In the data that follows, find the line with "def HasStoreWithMBit (pk"; transcribe it, every later line up to the one with "most 31. -/", and that line as well, exactly and with no others.

Data records
-- -- --

-- ==== Sys2Proof/Safety.lean ====
section
/-! DEFINITION. The terms that claims about runs use: the invariant of the state, frames, and the effects
of the usual shapes of instruction. -/

namespace Sys2Proof.Machine

/-- Every address that a list of older values names is that of an aligned word of RAM. -/
def Versions.InRam (vs : Versions) : Prop := ∀ v ∈ vs, v.1 % 4 = 0 ∧ v.1 < 0x20000000

/-- The invariant of the state. -/
structure State.Inv (s : State) : Prop where
  /-- pc is a packet address (10_state.md R13). -/
  pcAligned : s.pc.extractLsb' 0 4 = 0#4
  /-- PFLAGS bits 31:2 are 0 (10_state.md R20). -/
  pflagsReserved : s.pflags.extractLsb' 2 30 = 0#30
  /-- RAM is in its canonical form. -/
  memWf : s.mem.wf = true
  /-- Only RAM is listed (20_memory.md R62). -/
  memInRam : ∀ c ∈ s.mem, c.1 < 0x20000000
  /-- The older values that walks may see are of words of RAM. -/
  l2InRam : s.l2Old.InRam
  /-- The older values that fetches may see are of words of RAM. -/
  l1iInRam : s.l1iOld.InRam
  /-- Whatever older value L2 may still hold, a fetch may still see (20_memory.md R68). -/
  fetchSeesL2 : ∀ v ∈ s.l2Old, v ∈ s.l1iOld

/-! What an instruction leaves unchanged. In all of these `s` is the state before and `t` the state after. -/

/-- Every byte of RAM reads as before, whatever L2 and the instruction fetch may still see of older values is as before,
and no access to the peripheral region has been recorded. -/
def State.keepsMemory (s t : State) : Prop :=
  (∀ a, t.mem.read a = s.mem.read a) ∧ t.l2Old = s.l2Old ∧ t.l1iOld = s.l1iOld ∧ t.periphLog = s.periphLog

/-- Both TLBs are as before. -/
def State.keepsTlbs (s t : State) : Prop := t.dtlb = s.dtlb ∧ t.itlb = s.itlb

/-- Every general register is as before. -/
def State.keepsRegs (s t : State) : Prop := ∀ r, t.readReg r = s.readReg r

/-- Every general register but `rd` is as before. -/
def State.keepsRegsBut (s t : State) (rd : Reg) : Prop := ∀ r, r ≠ rd → t.readReg r = s.readReg r

/-- Every predicate register is as before. -/
def State.keepsPreds (s t : State) : Prop := ∀ n, t.readPred n = s.readPred n

/-- The mode and every coprocessor register are as before. -/
def State.keepsControl (s t : State) : Prop :=
  t.mode = s.mode ∧ t.pflags = s.pflags ∧ ∀ c : Cpr, t.readCpr c = s.readCpr c

/-- The interrupt request input and the count of steps are as before (they change between steps only), and so are the
parameters, which never change. -/
def State.keepsEnvironment (s t : State) : Prop := t.irq = s.irq ∧ t.tick = s.tick ∧ t.params = s.params

/-- Everything but the general registers, the predicates, `ovf`, the link bit, memory and the TLBs is as an instruction
that goes on to the next packet leaves it (10_state.md R14). -/
structure State.Advanced (s t : State) : Prop where
  pc : t.pc = s.pc + 16#32
  control : s.keepsControl t
  environment : s.keepsEnvironment t

/-- The one effect is `x[rd] <- v`. -/
structure State.WroteReg (s t : State) (rd : Reg) (v : Word) : Prop where
  value : t.readReg rd = v
  regs : s.keepsRegsBut t rd
  preds : s.keepsPreds t
  ovf : t.ovf = s.ovf
  link : t.link = s.link
  memory : s.keepsMemory t
  tlbs : s.keepsTlbs t
  rest : s.Advanced t

/-- The one effect is `p[pd] <- b`; where `pd` is 3 there is none, and P3 still reads 1 (10_state.md R15). -/
structure State.WrotePred (s t : State) (pd : PredReg) (b : Bool) : Prop where
  value : pd ≠ 3 → t.readPred pd = b
  p3 : t.readPred 3 = true
  preds : ∀ n, n ≠ pd → t.readPred n = s.readPred n
  regs : s.keepsRegs t
  ovf : t.ovf = s.ovf
  link : t.link = s.link
  memory : s.keepsMemory t
  tlbs : s.keepsTlbs t
  rest : s.Advanced t

/-- The only effects are on `x[rd]` and `ovf`. -/
structure State.OnlyRegOvf (s t : State) (rd : Reg) : Prop where
  regs : s.keepsRegsBut t rd
  preds : s.keepsPreds t
  link : t.link = s.link
  memory : s.keepsMemory t
  tlbs : s.keepsTlbs t
  rest : s.Advanced t

/-- pc is `target`, and nothing else has changed but perhaps a general register. -/
structure State.Jumped (s t : State) (target : Word) : Prop where
  pc : t.pc = target
  preds : s.keepsPreds t
  ovf : t.ovf = s.ovf
  link : t.link = s.link
  control : s.keepsControl t
  memory : s.keepsMemory t
  tlbs : s.keepsTlbs t
  environment : s.keepsEnvironment t

/-- A load's effect on the core's own state: `x[rd] <- v`, the link bit as given, and the entry that its table walk, if
any, leaves in the data TLB (20_memory.md R58). Memory is not part of it. -/
structure State.LoadedReg (s t : State) (rd : Reg) (v : Word) (link : Bool) (fill : Option TlbEntry) : Prop where
  value : t.readReg rd = v
  regs : s.keepsRegsBut t rd
  preds : s.keepsPreds t
  ovf : t.ovf = s.ovf
  link : t.link = link
  dtlb : t.dtlb = (s.fillOption .data fill).dtlb
  itlb : t.itlb = s.itlb
  rest : s.Advanced t

/-- The bytes from `a` on are the low `n` bytes of `v`, the lowest first, and every other byte is as before
(20_memory.md R44). -/
def State.storedBytes (s t : State) (a n : Nat) (v : Word) : Prop :=
  (∀ k, k < n → t.mem.read (a + k) = v.extractLsb' (8 * k) 8) ∧
  (∀ x, x < a ∨ a + n ≤ x → t.mem.read x = s.mem.read x)

/-- The value that the word at `a` had before stays visible to table walks and to fetches (20_memory.md R53, R68). -/
def State.keptOldWord (s t : State) (a : Nat) : Prop :=
  (∀ v, v ∈ t.l2Old ↔ v = (a, s.mem.readWord a) ∨ v ∈ s.l2Old) ∧
  (∀ v, v ∈ t.l1iOld ↔ v = (a, s.mem.readWord a) ∨ v ∈ s.l1iOld)

/-- What a store leaves unchanged besides memory and the predicates: all but the link bit, as given, and the entry that
its table walk leaves in the data TLB. -/
structure State.StoreFrame (s t : State) (link : Bool) (fill : Option TlbEntry) : Prop where
  regs : s.keepsRegs t
  ovf : t.ovf = s.ovf
  link : t.link = link
  dtlb : t.dtlb = (s.fillOption .data fill).dtlb
  itlb : t.itlb = s.itlb
  rest : s.Advanced t

/-- `t` is the state after trap entry from `s` with the codes and addresses given (60_exceptions.md R235, R236, R237):
EPC's fields, the EC and EA registers, kernel mode, IE = 0 and no other bit of PFLAGS changed, link = 0, pc at EHA with
its low four bits 0, and nothing else changed. Nothing is said of the TLBs. EPC holds M and IF where EPC_M_BIT and
EPC_IF_BIT, parameters of the machine, say. -/
structure State.Trapped (s t : State) (c0 c1 c2 c3 a0 a1 : Word) : Prop where
  epcPc : t.epc.extractLsb' 4 28 = s.pc.extractLsb' 4 28
  epcZero : ∀ i : Fin 4, i ≠ s.params.epcMBit → i ≠ s.params.epcIfBit → t.epc.getLsbD i.val = false
  epcM : t.epc.getLsbD s.params.epcMBit.val = decide (s.mode = .kernel)
  epcIf : t.epc.getLsbD s.params.epcIfBit.val = s.pflags.getLsbD 0
  ec0 : t.ec0 = c0
  ec1 : t.ec1 = c1
  ec2 : t.ec2 = c2
  ec3 : t.ec3 = c3
  ea0 : t.ea0 = a0
  ea1 : t.ea1 = a1
  mode : t.mode = .kernel
  ie : t.pflags.getLsbD 0 = false
  pflags : t.pflags.extractLsb' 1 31 = s.pflags.extractLsb' 1 31
  link : t.link = false
  pcHigh : t.pc.extractLsb' 4 28 = s.eha.extractLsb' 4 28
  pcLow : t.pc.extractLsb' 0 4 = 0#4
  regs : s.keepsRegs t
  preds : s.keepsPreds t
  ovf : t.ovf = s.ovf
  ptb : t.ptb = s.ptb
  eha : t.eha = s.eha
  sp0 : t.sp0 = s.sp0
  sp1 : t.sp1 = s.sp1
  sp2 : t.sp2 = s.sp2
  sp3 : t.sp3 = s.sp3
  memory : s.keepsMemory t
  params : t.params = s.params

/-- Trap entry for one exception in slot `k`, 0 or 1, with its code and the address of its EA register. -/
def State.TrappedAt (s t : State) (k : Fin 4) (c ea : Word) : Prop :=
  s.Trapped t (if k = 0 then c else 0#32) (if k = 1 then c else 0#32) 0#32 0#32
    (if k = 0 then ea else s.ea0) (if k = 1 then ea else s.ea1)

/-- The EC code of a failed data access (60_exceptions.md R225, R226). -/
def specCode (f : MemFault) : Word := if f = .pageFault then 5#32 else 6#32

/-! Translation. -/

/-- The physical-address check in the words of 20_memory.md R64. -/
def specValid (pa : Word) : Except MemFault Word :=
  if pa.toNat < 0x20000000 ∨ (0x80000000 ≤ pa.toNat ∧ Config.periphValid pa = true) then .ok pa
  else .error .invalidPhysical

/-- The physical address is one that answers (20_memory.md R64). -/
def SpecAnswers (pa : Word) : Prop :=
  pa.toNat < 0x20000000 ∨ (0x80000000 ≤ pa.toNat ∧ Config.periphValid pa = true)

/-- `w` is what the table walk of an access may read at one level from `pa` (20_memory.md R49, R53): in RAM the stored
word or an older one that L2 may still hold, in the peripheral region a draw. -/
def State.EntryAt (s : State) (port : Port) (level : Nat) (pa w : Word) : Prop :=
  (pa.toNat < 0x20000000 → w = s.mem.readWord pa.toNat ∨ (pa.toNat, w) ∈ s.l2Old) ∧
  (0x80000000 ≤ pa.toNat → w = Config.periphEntry s.tick port level)

/-- `x` is a translation of `va` with PG = 1 (20_memory.md R54, R58): through an entry of the TLB for the page or through
a walk, whose entry it may leave; U is checked in user mode and W for a store, and `check` is applied to the physical
address; a walk that fails leaves no entry. -/
def State.TranslatesPaged (s : State) (tlb : List TlbEntry) (port : Port) (va : Word) (st : Bool)
    (check : Word → Except MemFault Word) (x : Translation) : Prop :=
  (∃ e, ((e ∈ tlb ∧ e.vpage = va.extractLsb' 12 20) ∨ walk s port va = .ok e) ∧
    (x.fill = none ∨ (walk s port va = .ok e ∧ x.fill = some e)) ∧
    x.result =
      if (s.mode = .user ∧ e.u = false) ∨ (st = true ∧ e.w = false) then .error .pageFault
      else check (e.base ++ va.extractLsb' 0 12)) ∨
  (∃ f, walk s port va = .error f ∧ x = { fill := none, result := .error f })

/-! Packets. -/

/-- The slot of a packet by its number. -/
def slotAt (pk : Packet) (k : Fin 4) : Slot :=
  match k with
  | 0 => pk.slot0
  | 1 => pk.slot1
  | 2 => pk.slot2
  | 3 => pk.slot3

/-- What slot `k` of a packet contributes. -/
def laneAt (pk : Packet) (s : State) (k : Fin 4) : Lane := slotLane k (slotAt pk k) s

/-- Slot `k` of a packet holds `i`, and its other slots contribute nothing. -/
def Only (pk : Packet) (k : Fin 4) (i : Instr) (s : State) : Prop :=
  slotAt pk k = .instr i ∧ ∀ j, j ≠ k → laneAt pk s j = Lane.idle

/-- A slot that is no operand slot holds what its word `w` decodes to, the word after it being `next`: the instruction,
or the undefined encoding with the word's Pred field (30_encoding.md R81, R103, 40_packet_execution.md R111). -/
def HoldsWord (x : Slot) (w next : Word) : Prop :=
  (∀ i, decode w next = .ok i → x = .instr i) ∧
  (∀ e, decode w next = .error e →
    ∃ p : Pred, x = .undefined p e ∧ p.reg.val = (w.extractLsb' 30 2).toNat ∧ p.inv = w.getLsbD 29)

/-- Two accesses of slots 0 and 1 whose outcome 20_memory.md R71 leaves undefined, in its words. -/
def SpecConflict (a b : Access) : Prop :=
  ((a.pa.toNat < b.pa.toNat + b.size.bytes ∧ b.pa.toNat < a.pa.toNat + a.size.bytes) ∧
    (a.kind.isStore = true ∨ b.kind.isStore = true)) ∨
  (a.kind.isLl = true ∧ b.kind = .sc) ∨ (a.kind = .sc ∧ b.kind.isLl = true) ∨
  (a.kind = .sc ∧ b.kind.isStore = true) ∨ (a.kind.isStore = true ∧ b.kind = .sc)

/-- Slot `k` of a packet holds a store or an SC that executes and whose M bit is 1 (30_encoding.md R104). -/
def HasStoreWithMBit (pk : Packet) (s : State) (k : Fin 4) : Prop :=
  ∃ (p : Pred) (off : BitVec 11) (rt rs : Reg), s.holds p = true ∧
    ∃ i ∈ [Instr.sb, Instr.sh, Instr.sw, Instr.sc], slotAt pk k = .instr (i p off true rt rs)

/-- Slot `k` of a packet holds a FLUSH that executes and whose C bit is 1 (30_encoding.md R104). -/
def HasFlushWithCBit (pk : Packet) (s : State) (k : Fin 4) : Prop :=
  ∃ (p : Pred) (ty : FlushType) (rs : Reg), s.holds p = true ∧ slotAt pk k = .instr (.flush p true ty rs)

/-- Slot `k` of a packet holds a memory instruction that executes and whose access is `a`. -/
def HasAccess (pk : Packet) (s : State) (k : Fin 4) (a : Access) : Prop :=
  ∃ i, slotAt pk k = .instr i ∧ i.format.type = .memory ∧ s.holds i.pred = true ∧ (laneAt pk s k).access = some a

/-- Slot `k` has a destination that another slot has too (40_packet_execution.md R115). -/
def duplicated (pk : Packet) (s : State) (k : Fin 4) : Prop :=
  ∃ j, j ≠ k ∧ ∃ d, d ∈ (laneAt pk s k).dests ∧ d ∈ (laneAt pk s j).dests

/-- The EC register of lane `k`. -/
def State.errorCode (s : State) (k : Fin 4) : Word :=
  match k with
  | 0 => s.ec0
  | 1 => s.ec1
  | 2 => s.ec2
  | 3 => s.ec3

/-- The packet whose slot 0 holds an instruction and whose other slots issue nothing. -/
def alonePacket (i : Instr) : Packet := { slot0 := .instr i, slot1 := .operand, slot2 := .operand, slot3 := .operand }

/-! Arithmetic in the words of 00_scope.md section 5.1 and 40_packet_execution.md R123, on natural numbers and
integers. -/

/-- `ror32(v, n)` for n at most 31: `(u(v) >> n) | (v << (32 - n)) mod 2^32`. -/
def specRor (v : Word) (n : Nat) : Word := BitVec.ofNat 32 (v.toNat / 2 ^ n + v.toNat * 2 ^ (32 - n))

/-- CMPBC in the words of 42_compare.md R156, for each reading: some bit that `b` selects is clear in `a`, or every one
is. -/
def specBc (reading : CmpbcReading) (a b : Word) : Bool :=
  match reading with
  | .anyClear => decide (∃ k : Fin 32, a.getLsbD k = false ∧ b.getLsbD k = true)
  | .allClear => decide (∀ k : Fin 32, b.getLsbD k = true → a.getLsbD k = false)

/-- The four shifts by n at most 31. -/
def specShift (shf : Shf) (v : Word) (n : Nat) : Word :=
  match shf with
  | .lsl => BitVec.ofNat 32 (v.toNat * 2 ^ n)
  | .lsr => BitVec.ofNat 32 (v.toNat / 2 ^ n)
  | .asr => BitVec.ofInt 32 (v.toInt / 2 ^ n)
  | .ror => specRor v n

end Sys2Proof.Machine
end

-- -- --

■ **Output of the task**
def HasStoreWithMBit (pk : Packet) (s : State) (k : Fin 4) : Prop :=
  ∃ (p : Pred) (off : BitVec 11) (rt rs : Reg), s.holds p = true ∧
    ∃ i ∈ [Instr.sb, Instr.sh, Instr.sw, Instr.sc], slotAt pk k = .instr (i p off true rt rs)

/-- Slot `k` of a packet holds a FLUSH that executes and whose C bit is 1 (30_encoding.md R104). -/
def HasFlushWithCBit (pk : Packet) (s : State) (k : Fin 4) : Prop :=
  ∃ (p : Pred) (ty : FlushType) (rs : Reg), s.holds p = true ∧ slotAt pk k = .instr (.flush p true ty rs)

/-- Slot `k` of a packet holds a memory instruction that executes and whose access is `a`. -/
def HasAccess (pk : Packet) (s : State) (k : Fin 4) (a : Access) : Prop :=
  ∃ i, slotAt pk k = .instr i ∧ i.format.type = .memory ∧ s.holds i.pred = true ∧ (laneAt pk s k).access = some a

/-- Slot `k` has a destination that another slot has too (40_packet_execution.md R115). -/
def duplicated (pk : Packet) (s : State) (k : Fin 4) : Prop :=
  ∃ j, j ≠ k ∧ ∃ d, d ∈ (laneAt pk s k).dests ∧ d ∈ (laneAt pk s j).dests

/-- The EC register of lane `k`. -/
def State.errorCode (s : State) (k : Fin 4) : Word :=
  match k with
  | 0 => s.ec0
  | 1 => s.ec1
  | 2 => s.ec2
  | 3 => s.ec3

/-- The packet whose slot 0 holds an instruction and whose other slots issue nothing. -/
def alonePacket (i : Instr) : Packet := { slot0 := .instr i, slot1 := .operand, slot2 := .operand, slot3 := .operand }

/-! Arithmetic in the words of 00_scope.md section 5.1 and 40_packet_execution.md R123, on natural numbers and
integers. -/

/-- `ror32(v, n)` for n at most 31: `(u(v) >> n) | (v << (32 - n)) mod 2^32`. -/
def specRor (v : Word) (n : Nat) : Word := BitVec.ofNat 32 (v.toNat / 2 ^ n + v.toNat * 2 ^ (32 - n))

/-- CMPBC in the words of 42_compare.md R156, for each reading: some bit that `b` selects is clear in `a`, or every one
is. -/
def specBc (reading : CmpbcReading) (a b : Word) : Bool :=
  match reading with
  | .anyClear => decide (∃ k : Fin 32, a.getLsbD k = false ∧ b.getLsbD k = true)
  | .allClear => decide (∀ k : Fin 32, b.getLsbD k = true → a.getLsbD k = false)

/-- The four shifts by n at most 31. -/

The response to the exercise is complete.